East Bluff Bike Park in Copper Harbor Plans to Offer 40 Miles of Bike-Optimized Trail

Photos courtesy of Rock Solid Trail Contracting

The small town of Copper Harbor, Michigan has changed a lot in the past 20 years. When Aaron Rogers moved there in 2005 from Wisconsin, he recalls a much sleepier town. Rogers had moved to the UP for access to outdoor recreation, and the various types that the area offers. He had experience building trails in Wisconsin and shortly after settling in Copper Harbor, he slowly started building new trail.

Rogers worked as a volunteer for years and then volunteered full-time until he and Sam Raymond established the Copper Harbor Trails Club in 2008. The CHTC started fundraising, and Rogers created a paid position for himself as the president of the club. The CHTC built more and more trail and it started to pay off.

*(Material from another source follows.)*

-- ==== Sys2Proof/Machine/Core.lean ====
section
/-! DEFINITION. The machine as the host runs it. -/

def Sys2Proof.core : Host.Core := { State := Sys2Proof.Machine.State, Fault := Sys2Proof.Machine.Fault, Refusal := Sys2Proof.Machine.Refusal, step := Sys2Proof.Machine.step, reset := Sys2Proof.Machine.State.reset }
end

“As we built out the mountain bike trail system, all the sudden, a lot more people started coming to the area and property started selling, land value was increasing,” said Rogers.

Rogers started attending IMBA Summits and educational trail building programs and added more value to the local trails. In 2011, Rogers left the CHTC to work for IMBA’s Trail Solutions program and saw the trail building landscape gain national momentum. His work in the UP had only snowballed. By 2012, Copper Harbor was designated as a Silver Level IMBA Ride Center and word spread that the town had trails that mountain bikers from all over might want to ride.

In 2014, Rogers left IMBA to start his own trail building business, Rock Solid Trail Contracting, which took off. Since the start, Rock Solid has grown to around 70 employees, built thousands of miles of trail in the US, and Rogers believes they are the biggest trail building company in the world.

Copper Harbor kept growing as a trail destination and like a lot of destinations, the township has been faced with the tough task of making it manageable and sustainable. During the 2020 and 2021 summer seasons of the pandemic, the small town received more visitors than ever as outdoor recreation boomed. Conflict boiled as county board members closed four iconic and advanced trails.

Back in 2017, a 525-acre piece of property came up for sale just east of Copper Harbor proper and caught the interest of Rogers and the Rock Solid crew. The property had been on the market for a while, and according to Rogers the owner was getting impatient and thought about splitting it up and selling them as 40-acre plots instead of one piece.

Rock Solid wanted to see the land remain unfragmented and with moderate elevation gain throughout the property, they imagined a bike park. There was more soil on the bluff, allowing trail builders to craft beginner terrain more easily, something that wasn’t abundant on the rocky hills where Copper Harbor’s main trails lie.

Though outdoor recreation has long been a fixture on the Keweenaw Peninsula, it’s apparent to Rogers that shaping and nourishing it in the future will be more important than ever. Rock Solid bought the land at East Bluff, and in charting a privately managed but publicly accessible, fee-free bike park they hope to drive the conversation around recreation forward.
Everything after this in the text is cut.